ASSIGNMENT.
The word to find is "true". Copy each line of the material that contains it.

Start of DATA SHOWN

-- ==== Sys2Proof/Laws/State.lean ====
section
/-! SUPPORT. What each update does to each field of the state: one lemma per field per update, true by unfolding. -/

namespace Sys2Proof.Machine

open Sys2Proof

/-! `enterFault` -/

@[simp] theorem State.enterFault_fault (e : Error) (i : Word) (s : State) : (s.enterFault e i).fault = true := rfl
@[simp] theorem State.enterFault_freqValid (e : Error) (i : Word) (s : State) : (s.enterFault e i).freqValid = s.freqValid := rfl
@[simp] theorem State.enterFault_treeDone (e : Error) (i : Word) (s : State) : (s.enterFault e i).treeDone = s.treeDone := rfl
@[simp] theorem State.enterFault_codeValid (e : Error) (i : Word) (s : State) : (s.enterFault e i).codeValid = s.codeValid := rfl
@[simp] theorem State.enterFault_err (e : Error) (i : Word) (s : State) : (s.enterFault e i).err = e.code := rfl
@[simp] theorem State.enterFault_errInfo (e : Error) (i : Word) (s : State) : (s.enterFault e i).errInfo = i := rfl
@[simp] theorem State.enterFault_total (e : Error) (i : Word) (s : State) : (s.enterFault e i).total = s.total := rfl
@[simp] theorem State.enterFault_ndist (e : Error) (i : Word) (s : State) : (s.enterFault e i).ndist = s.ndist := rfl
@[simp] theorem State.enterFault_nnodes (e : Error) (i : Word) (s : State) : (s.enterFault e i).nnodes = s.nnodes := rfl
@[simp] theorem State.enterFault_rootValid (e : Error) (i : Word) (s : State) : (s.enterFault e i).rootValid = s.rootValid := rfl
@[simp] theorem State.enterFault_rootIdx (e : Error) (i : Word) (s : State) : (s.enterFault e i).rootIdx = s.rootIdx := rfl
@[simp] theorem State.enterFault_emitted (e : Error) (i : Word) (s : State) : (s.enterFault e i).emitted = s.emitted := rfl
@[simp] theorem State.enterFault_arg0 (e : Error) (i : Word) (s : State) : (s.enterFault e i).arg0 = s.arg0 := rfl
@[simp] theorem State.enterFault_arg1 (e : Error) (i : Word) (s : State) : (s.enterFault e i).arg1 = s.arg1 := rfl
@[simp] theorem State.enterFault_res0 (e : Error) (i : Word) (s : State) : (s.enterFault e i).res0 = s.res0 := rfl
@[simp] theorem State.enterFault_res1 (e : Error) (i : Word) (s : State) : (s.enterFault e i).res1 = s.res1 := rfl
@[simp] theorem State.enterFault_sel (e : Error) (i : Word) (s : State) : (s.enterFault e i).sel = s.sel := rfl
@[simp] theorem State.enterFault_freq (e : Error) (i : Word) (s : State) : (s.enterFault e i).freq = s.freq := rfl
@[simp] theorem State.enterFault_pq (e : Error) (i : Word) (s : State) : (s.enterFault e i).pq = s.pq := rfl
@[simp] theorem State.enterFault_node (e : Error) (i : Word) (s : State) : (s.enterFault e i).node = s.node := rfl
@[simp] theorem State.enterFault_code (e : Error) (i : Word) (s : State) : (s.enterFault e i).code = s.code := rfl
@[simp] theorem State.enterFault_src (e : Error) (i : Word) (s : State) : (s.enterFault e i).src = s.src := rfl
@[simp] theorem State.enterFault_snk (e : Error) (i : Word) (s : State) : (s.enterFault e i).snk = s.snk := rfl
@[simp] theorem State.enterFault_obs (e : Error) (i : Word) (s : State) : (s.enterFault e i).obs = s.obs := rfl
@[simp] theorem State.enterFault_observerAttached (e : Error) (i : Word) (s : State) : (s.enterFault e i).observerAttached = s.observerAttached := rfl
@[simp] theorem State.enterFault_answers (e : Error) (i : Word) (s : State) : (s.enterFault e i).answers = s.answers := rfl
@[simp] theorem State.enterFault_inputs (e : Error) (i : Word) (s : State) : (s.enterFault e i).inputs = s.inputs := rfl
@[simp] theorem State.enterFault_seen (e : Error) (i : Word) (s : State) : (s.enterFault e i).seen = s.seen := rfl

/-! `clearEngine` -/

@[simp] theorem State.clearEngine_fault (s : State) : s.clearEngine.fault = s.fault := rfl
@[simp] theorem State.clearEngine_freqValid (s : State) : s.clearEngine.freqValid = false := rfl
@[simp] theorem State.clearEngine_treeDone (s : State) : s.clearEngine.treeDone = false := rfl
@[simp] theorem State.clearEngine_codeValid (s : State) : s.clearEngine.codeValid = false := rfl
@[simp] theorem State.clearEngine_err (s : State) : s.clearEngine.err = s.err := rfl
@[simp] theorem State.clearEngine_errInfo (s : State) : s.clearEngine.errInfo = s.errInfo := rfl
@[simp] theorem State.clearEngine_total (s : State) : s.clearEngine.total = 0 := rfl
@[simp] theorem State.clearEngine_ndist (s : State) : s.clearEngine.ndist = 0 := rfl
@[simp] theorem State.clearEngine_nnodes (s : State) : s.clearEngine.nnodes = 0 := rfl
@[simp] theorem State.clearEngine_rootValid (s : State) : s.clearEngine.rootValid = false := rfl
@[simp] theorem State.clearEngine_rootIdx (s : State) : s.clearEngine.rootIdx = 0 := rfl
@[simp] theorem State.clearEngine_emitted (s : State) : s.clearEngine.emitted = 0 := rfl
@[simp] theorem State.clearEngine_arg0 (s : State) : s.clearEngine.arg0 = s.arg0 := rfl
@[simp] theorem State.clearEngine_arg1 (s : State) : s.clearEngine.arg1 = s.arg1 := rfl
@[simp] theorem State.clearEngine_res0 (s : State) : s.clearEngine.res0 = s.res0 := rfl
@[simp] theorem State.clearEngine_res1 (s : State) : s.clearEngine.res1 = s.res1 := rfl
@[simp] theorem State.clearEngine_sel (s : State) : s.clearEngine.sel = s.sel := rfl
@[simp] theorem State.clearEngine_freq (s : State) : s.clearEngine.freq = Vector.replicate 256 0 := rfl
@[simp] theorem State.clearEngine_pq (s : State) : s.clearEngine.pq = [] := rfl
@[simp] theorem State.clearEngine_node (s : State) : s.clearEngine.node = Vector.replicate 511 Node.zero := rfl
@[simp] theorem State.clearEngine_code (s : State) : s.clearEngine.code = Vector.replicate 256 [] := rfl
@[simp] theorem State.clearEngine_src (s : State) : s.clearEngine.src = s.src := rfl
@[simp] theorem State.clearEngine_snk (s : State) : s.clearEngine.snk = s.snk := rfl
@[simp] theorem State.clearEngine_obs (s : State) : s.clearEngine.obs = s.obs := rfl
@[simp] theorem State.clearEngine_observerAttached (s : State) : s.clearEngine.observerAttached = s.observerAttached := rfl
@[simp] theorem State.clearEngine_answers (s : State) : s.clearEngine.answers = s.answers := rfl
@[simp] theorem State.clearEngine_inputs (s : State) : s.clearEngine.inputs = s.inputs := rfl
@[simp] theorem State.clearEngine_seen (s : State) : s.clearEngine.seen = s.seen := rfl

/-! `resetBlock` -/

@[simp] theorem State.resetBlock_fault (s : State) : s.resetBlock.fault = false := rfl
@[simp] theorem State.resetBlock_freqValid (s : State) : s.resetBlock.freqValid = false := rfl
@[simp] theorem State.resetBlock_treeDone (s : State) : s.resetBlock.treeDone = false := rfl
@[simp] theorem State.resetBlock_codeValid (s : State) : s.resetBlock.codeValid = false := rfl
@[simp] theorem State.resetBlock_err (s : State) : s.resetBlock.err = 0 := rfl
@[simp] theorem State.resetBlock_errInfo (s : State) : s.resetBlock.errInfo = 0 := rfl
@[simp] theorem State.resetBlock_total (s : State) : s.resetBlock.total = 0 := rfl
@[simp] theorem State.resetBlock_ndist (s : State) : s.resetBlock.ndist = 0 := rfl
@[simp] theorem State.resetBlock_nnodes (s : State) : s.resetBlock.nnodes = 0 := rfl
@[simp] theorem State.resetBlock_rootValid (s : State) : s.resetBlock.rootValid = false := rfl
@[simp] theorem State.resetBlock_rootIdx (s : State) : s.resetBlock.rootIdx = 0 := rfl
@[simp] theorem State.resetBlock_emitted (s : State) : s.resetBlock.emitted = 0 := rfl
@[simp] theorem State.resetBlock_arg0 (s : State) : s.resetBlock.arg0 = 0 := rfl
@[simp] theorem State.resetBlock_arg1 (s : State) : s.resetBlock.arg1 = 0 := rfl
@[simp] theorem State.resetBlock_res0 (s : State) : s.resetBlock.res0 = 0 := rfl
@[simp] theorem State.resetBlock_res1 (s : State) : s.resetBlock.res1 = 0 := rfl
@[simp] theorem State.resetBlock_sel (s : State) : s.resetBlock.sel = 0 := rfl
@[simp] theorem State.resetBlock_freq (s : State) : s.resetBlock.freq = Vector.replicate 256 0 := rfl
@[simp] theorem State.resetBlock_pq (s : State) : s.resetBlock.pq = [] := rfl
@[simp] theorem State.resetBlock_node (s : State) : s.resetBlock.node = Vector.replicate 511 Node.zero := rfl
@[simp] theorem State.resetBlock_code (s : State) : s.resetBlock.code = Vector.replicate 256 [] := rfl
@[simp] theorem State.resetBlock_src (s : State) : s.resetBlock.src = s.src := rfl
@[simp] theorem State.resetBlock_snk (s : State) : s.resetBlock.snk = s.snk := rfl
@[simp] theorem State.resetBlock_obs (s : State) : s.resetBlock.obs = s.obs := rfl
@[simp] theorem State.resetBlock_observerAttached (s : State) : s.resetBlock.observerAttached = s.observerAttached := rfl
@[simp] theorem State.resetBlock_answers (s : State) : s.resetBlock.answers = s.answers := rfl
@[simp] theorem State.resetBlock_inputs (s : State) : s.resetBlock.inputs = s.inputs := rfl
@[simp] theorem State.resetBlock_seen (s : State) : s.resetBlock.seen = s.seen := rfl

/-! `dropAnswer` -/

@[simp] theorem State.dropAnswer_fault (s : State) : s.dropAnswer.fault = s.fault := rfl
@[simp] theorem State.dropAnswer_freqValid (s : State) : s.dropAnswer.freqValid = s.freqValid := rfl
@[simp] theorem State.dropAnswer_treeDone (s : State) : s.dropAnswer.treeDone = s.treeDone := rfl
@[simp] theorem State.dropAnswer_codeValid (s : State) : s.dropAnswer.codeValid = s.codeValid := rfl
@[simp] theorem State.dropAnswer_err (s : State) : s.dropAnswer.err = s.err := rfl
@[simp] theorem State.dropAnswer_errInfo (s : State) : s.dropAnswer.errInfo = s.errInfo := rfl
@[simp] theorem State.dropAnswer_total (s : State) : s.dropAnswer.total = s.total := rfl
@[simp] theorem State.dropAnswer_ndist (s : State) : s.dropAnswer.ndist = s.ndist := rfl
@[simp] theorem State.dropAnswer_nnodes (s : State) : s.dropAnswer.nnodes = s.nnodes := rfl
@[simp] theorem State.dropAnswer_rootValid (s : State) : s.dropAnswer.rootValid = s.rootValid := rfl
@[simp] theorem State.dropAnswer_rootIdx (s : State) : s.dropAnswer.rootIdx = s.rootIdx := rfl
@[simp] theorem State.dropAnswer_emitted (s : State) : s.dropAnswer.emitted = s.emitted := rfl
@[simp] theorem State.dropAnswer_arg0 (s : State) : s.dropAnswer.arg0 = s.arg0 := rfl
@[simp] theorem State.dropAnswer_arg1 (s : State) : s.dropAnswer.arg1 = s.arg1 := rfl
@[simp] theorem State.dropAnswer_res0 (s : State) : s.dropAnswer.res0 = s.res0 := rfl
@[simp] theorem State.dropAnswer_res1 (s : State) : s.dropAnswer.res1 = s.res1 := rfl
@[simp] theorem State.dropAnswer_sel (s : State) : s.dropAnswer.sel = s.sel := rfl
@[simp] theorem State.dropAnswer_freq (s : State) : s.dropAnswer.freq = s.freq := rfl
@[simp] theorem State.dropAnswer_pq (s : State) : s.dropAnswer.pq = s.pq := rfl
@[simp] theorem State.dropAnswer_node (s : State) : s.dropAnswer.node = s.node := rfl
@[simp] theorem State.dropAnswer_code (s : State) : s.dropAnswer.code = s.code := rfl
@[simp] theorem State.dropAnswer_src (s : State) : s.dropAnswer.src = s.src := rfl
@[simp] theorem State.dropAnswer_snk (s : State) : s.dropAnswer.snk = s.snk := rfl
@[simp] theorem State.dropAnswer_obs (s : State) : s.dropAnswer.obs = s.obs := rfl
@[simp] theorem State.dropAnswer_observerAttached (s : State) : s.dropAnswer.observerAttached = s.observerAttached := rfl
@[simp] theorem State.dropAnswer_answers (s : State) : s.dropAnswer.answers = s.answers.tail := rfl
@[simp] theorem State.dropAnswer_inputs (s : State) : s.dropAnswer.inputs = s.inputs := rfl
@[simp] theorem State.dropAnswer_seen (s : State) : s.dropAnswer.seen = s.seen := rfl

End of DATA SHOWN

SOLUTION FOR THIS TASK.
/-! SUPPORT. What each update does to each field of the state: one lemma per field per update, true by unfolding. -/
@[simp] theorem State.enterFault_fault (e : Error) (i : Word) (s : State) : (s.enterFault e i).fault = true := rfl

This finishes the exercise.